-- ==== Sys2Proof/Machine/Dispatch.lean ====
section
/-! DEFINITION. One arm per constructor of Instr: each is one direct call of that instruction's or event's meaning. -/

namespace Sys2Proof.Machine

= = = = = = =

▸ What is being asked
Reproduce the material precisely, including every line.

▸ Result for this task
-- ==== Sys2Proof/Machine/Dispatch.lean ====
section
/-! DEFINITION. One arm per constructor of Instr: each is one direct call of that instruction's or event's meaning. -/

namespace Sys2Proof.Machine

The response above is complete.